Third, banking. French banks are notoriously hostile to micro-entrepreneurs, especially in overseas territories. Expect friction when opening accounts, applying for credit, or requesting payment terminals. Some banks will refuse you outright or bury you in paperwork.

Who Should Use This Status?

The micro-entrepreneur regime in Réunion works for:

  • Freelancers with low overhead (writers, consultants, designers)
  • Small-scale traders importing or reselling goods
  • Service providers testing market demand before committing to a full company structure
  • Digital nomads with Réunion tax residency looking for a simple local business vehicle

It does not work for:

  • Businesses expecting rapid growth past €188,700 (~$203,800)
  • Capital-intensive operations with high input costs
  • Anyone needing liability protection
  • Operators planning to hire employees (possible but clunky under this regime)

The Verdict

Réunion’s micro-entrepreneur status is a viable option if you’re starting lean and staying lean. The reduced social charges during your first 21 months are a genuine advantage, and the 30% income tax reduction softens the blow once you’re profitable. The high VAT thresholds give you pricing flexibility.
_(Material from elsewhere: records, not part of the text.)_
/-- Before its last tick a hold only counts, whatever the line does. -/
theorem RegistersAfter.hold_counts {m n : Nat} {s r : State} (h : RegistersAfter m s r) (hz : r.tmr = 0)
    (hconf : r.cfg.Conforming) (hp : Holds r.ph) (hq : QuietFor (m + n) s) (hn : n < tmrBound r.cfg r.ph) :
    RegistersAfter (m + n) s (countedTo n r) := by
  have hmax := tmrBound_le hconf r.ph
  refine h.count hz hq fun k hk e _ => ?_
  refine exec_hold_counts (s := inEnvironment e (countedTo k r)) hp ?_
  rw [elapsed_countedTo e r (by omega)]
  exact Nat.ne_of_lt (lt_of_le_of_lt hk hn)

/-- A hold ends after exactly its number of ticks, as the rule of its phase does at its last tick. -/
theorem RegistersAfter.hold_ends {m b : Nat} {s r r' : State} (h : RegistersAfter m s r) (hz : r.tmr = 0)
    (hconf : r.cfg.Conforming) (hp : Holds r.ph) (hb : tmrBound r.cfg r.ph = b) (hq : QuietFor (m + b) s)
    (hlast : ∀ e k, elapsed (inEnvironment e (countedTo k r)) = b →
      exec r.ph.instr (inEnvironment e (countedTo k r)) = .next (inEnvironment e r')) :
    RegistersAfter (m + b) s r' := by
  have hmax := tmrBound_le hconf r.ph
  obtain ⟨n, rfl⟩ := Nat.exists_eq_add_one.2 (hb ▸ tmrBound_pos hconf r.ph)
  refine (h.hold_counts hz hconf hp (hq.mono (by omega)) (by omega)).tick hq fun e _ => ?_
  exact hlast e n (elapsed_countedTo e r (by omega))

/-! ### The bounded waits (R120) -/

/-- `r` is at the first tick of a bounded wait for the level `w`, with bound `b` and failure `kind`. -/
structure WaitBegins (w : Level) (b : Nat) (kind : FailKind) (r : State) : Prop where
  conforming : r.cfg.Conforming
  wait : waitOf r.cfg r.ph = some (w, b, kind)
  input : r.lineOe = false
  first : r.tmr = 0

theorem eq_tmrBound_of_waitOf {c : Params} {p : Phase} {w : Level} {b : Nat} {kind : FailKind}
    (h : waitOf c p = some (w, b, kind)) : b = tmrBound c p := by
  cases p with
  | hsAck1 | hsAck2 | smWaitLow | smWaitHigh | smMeasure => cases h; rfl
  | _ => cases h

theorem readsLine_of_waitOf {c : Params} {p : Phase} {x : Level × Nat × FailKind} (h : waitOf c p = some x) :
    readsLine p = true := by
  cases p with
  | hsAck1 | hsAck2 | smWaitLow | smWaitHigh | smMeasure => rfl
  | _ => cases h

theorem Invariant.waitBegins {s : State} {w : Level} {b : Nat} {kind : FailKind} (h : Invariant s)
    (hw : waitOf s.cfg s.ph = some (w, b, kind)) (hz : s.tmr = 0) : WaitBegins w b kind s :=
  ⟨h.conforming, hw, h.readable (readsLine_of_waitOf hw), hz⟩

theorem WaitBegins.bound_pos {w : Level} {b : Nat} {kind : FailKind} {r : State} (h : WaitBegins w b kind r) :
    0 < b := eq_tmrBound_of_waitOf h.wait ▸ tmrBound_pos h.conforming r.ph

theorem WaitBegins.bound_le {w : Level} {b : Nat} {kind : FailKind} {r : State} (h : WaitBegins w b kind r) :
    b ≤ 100000 := eq_tmrBound_of_waitOf h.wait ▸ tmrBound_le h.conforming r.ph

section
variable {s : State} {p : Phase} {w : Level} {b : Nat} {kind : FailKind}

/-- A phase that waits is the bounded wait that `waitOf` names, and leads to the phase that `afterWait` names. -/
theorem exec_eq_boundedWait (hw : waitOf s.cfg p = some (w, b, kind)) :
    ∃ k, exec p.instr s = boundedWait w b kind k s ∧
      ∀ q, afterWait p = some q → k s = .next (enterPhase q s) := by
  cases p with
  | hsAck1 | hsAck2 | smWaitLow | smWaitHigh =>
    cases hw
    exact ⟨_, rfl, fun q hnext => by cases hnext; rfl⟩
  | smMeasure =>
    cases hw
    exact ⟨_, rfl, fun q hnext => by cases hnext⟩
  | _ => cases hw

theorem exec_wait_satisfied {q : Phase} (hw : waitOf s.cfg p = some (w, b, kind)) (hq : afterWait p = some q)
    (ho : s.lineOe = false) (hl : lineIn s = w) : exec p.instr s = .next (enterPhase q s) := by
  obtain ⟨k, hexec, hnext⟩ := exec_eq_boundedWait hw
  rw [hexec, boundedWait_satisfied ho hl, hnext q hq]

theorem exec_wait_expired (hw : waitOf s.cfg p = some (w, b, kind)) (ho : s.lineOe = false)
    (hl : lineIn s = !w) (he : elapsed s = b) : exec p.instr s = .next (raiseFail kind s) := by
  obtain ⟨k, hexec, -⟩ := exec_eq_boundedWait hw
  rw [hexec, boundedWait_expired ho (boolLevel_ne.2 hl) he]

theorem exec_wait_counts (hw : waitOf s.cfg p = some (w, b, kind)) (ho : s.lineOe = false)
    (hl : lineIn s = !w) (he : elapsed s ≠ b) : exec p.instr s = .next (countTick s) := by
  obtain ⟨k, hexec, -⟩ := exec_eq_boundedWait hw
  rw [hexec, boundedWait_count ho (boolLevel_ne.2 hl) he]

end

section
variable {m n b : Nat} {w : Level} {kind : FailKind} {s r : State} (h : RegistersAfter m s r)
  (hw : WaitBegins w b kind r)
include h hw

/-- While the line reads the other level, a wait only counts before its last permitted sample. -/
theorem RegistersAfter.wait_counts (hq : QuietFor (m + n) s) (hn : n < b)
    (hline : ∀ k, k < n → (upcoming s (m + k)).lineIn = !w) : RegistersAfter (m + n) s (countedTo n r) := by
  have hmax := hw.bound_le
  refine h.count hw.first hq fun k hk e he => ?_
  refine exec_wait_counts (s := inEnvironment e (countedTo k r)) hw.wait hw.input (he.trans (hline k hk)) ?_
  rw [elapsed_countedTo e r (by omega)]
  omega

/-- A wait is left at the first sample that reads its level, if that is a permitted one. -/
theorem RegistersAfter.wait_satisfied {p : Phase} (hp : afterWait r.ph = some p) (hq : QuietFor (m + n + 1) s)
    (hn : n < b) (hline : ∀ k, k < n → (upcoming s (m + k)).lineIn = !w)
    (hlast : (upcoming s (m + n)).lineIn = w) : RegistersAfter (m + n + 1) s (enterPhase p r) := by
  refine (h.wait_counts hw (hq.mono (by omega)) hn hline).tick hq fun e he => ?_
  exact exec_wait_satisfied (s := inEnvironment e (countedTo n r)) hw.wait hp hw.input (he.trans hlast)

/-- A wait fails at its last permitted sample, if none of its samples reads its level. -/
theorem RegistersAfter.wait_expires (hq : QuietFor (m + b) s)
    (hline : ∀ k, k < b → (upcoming s (m + k)).lineIn = !w) : RegistersAfter (m + b) s (raiseFail kind r) := by
  have hmax := hw.bound_le
  obtain ⟨n, rfl⟩ := Nat.exists_eq_add_one.2 hw.bound_pos
  have hcounted := h.wait_counts hw (n := n) (hq.mono (by omega)) (by omega) fun k hk => hline k (by omega)
  refine hcounted.tick hq fun e he => ?_
  exact exec_wait_expired (s := inEnvironment e (countedTo n r)) hw.wait hw.input
    (he.trans (hline n (Nat.lt_succ_self n))) (elapsed_countedTo e r (by omega))

end

end Sys2Proof.Machine
end

section
/-! PROOFS. The handshake (R101 to R105): the arms of its four phases, the length of its holds, its outcomes, and
the line in `Input` mode from the switch onward. -/

namespace Sys2Proof.Machine

/-! ### The arms of the phases (R101 to R104) -/

/-- Settles O8: a hold whose last tick writes the line high, which `Output` mode permits. -/
theorem hsLowHoldsTheLineLow : Obligations.HsLowHoldsTheLineLow := fun _ =>
  ⟨fun he ho => execHsLow_eq_next.2 (.inl ⟨he, ho, rfl⟩), fun he => execHsLow_eq_next.2 (.inr ⟨he, rfl⟩)⟩

/-- Settles O9: a hold whose last tick switches the line to `Input` mode. -/
theorem hsRelHoldsTheLineHigh : Obligations.HsRelHoldsTheLineHigh := fun _ =>
  ⟨fun he => execHsRel_eq_next.2 (.inl ⟨he, rfl⟩), fun he => execHsRel_eq_next.2 (.inr ⟨he, rfl⟩)⟩

/-- Settles O10: the bounded wait for low. -/
theorem hsAck1WaitsForLow : Obligations.HsAck1WaitsForLow := fun _ ho =>
  ⟨exec_wait_satisfied (p := .hsAck1) rfl rfl ho, exec_wait_expired (p := .hsAck1) rfl ho,
    exec_wait_counts (p := .hsAck1) rfl ho⟩

/-- Settles O11: the bounded wait for high. -/
theorem hsAck2WaitsForHigh : Obligations.HsAck2WaitsForHigh := fun _ ho =>
  ⟨exec_wait_satisfied (p := .hsAck2) rfl rfl ho, exec_wait_expired (p := .hsAck2) rfl ho,
    exec_wait_counts (p := .hsAck2) rfl ho⟩

/-! ### The length of the holds (R277) -/

section
variable {m : Nat} {s r : State} (h : RegistersAfter m s r) (hz : r.tmr = 0) (hconf : r.cfg.Conforming)
include h hz hconf

theorem RegistersAfter.hsLow_ends (hp : r.ph = .hsLow) (ho : r.lineOe = true) (hq : QuietFor (m + r.cfg.tWake) s) :
    RegistersAfter (m + r.cfg.tWake) s (enterPhase .hsRel { r with lineOut := true }) := by
  refine h.hold_ends hz hconf (.inl hp) (by rw [hp]; rfl) hq fun e k he => ?_
  rw [hp]
  exact execHsLow_eq_next.2 (.inl ⟨he, ho, rfl⟩)

theorem RegistersAfter.hsRel_ends (hp : r.ph = .hsRel) (hq : QuietFor (m + r.cfg.tRelease) s) :
    RegistersAfter (m + r.cfg.tRelease) s (enterPhase .hsAck1 (lineDir .input r)) := by
  refine h.hold_ends hz hconf (.inr (.inl hp)) (by rw [hp]; rfl) hq fun e k he => ?_
  rw [hp]
  exact execHsRel_eq_next.2 (.inl ⟨he, rfl⟩)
But the regime punishes growth. The turnover cap is low. The standard social contribution rates after the startup phase are steep, especially for service providers. And the lack of expense deductions means you’re taxed on turnover, not profit—a structural inefficiency that benefits the state, not you.

If you’re serious about scaling, treat this as a stepping stone, not a destination. Get in, validate your model, then migrate to a proper company structure before you hit the ceiling. Otherwise, you’ll spend years artificially capping your revenue to stay inside a regime that was never designed for success.

And if you’re moving to Réunion specifically for tax optimization? The micro-entrepreneur status alone won’t save you. The real wins come from residency planning, international billing structures, and asset placement—topics I’ll cover separately. This is just one tool in a larger toolkit.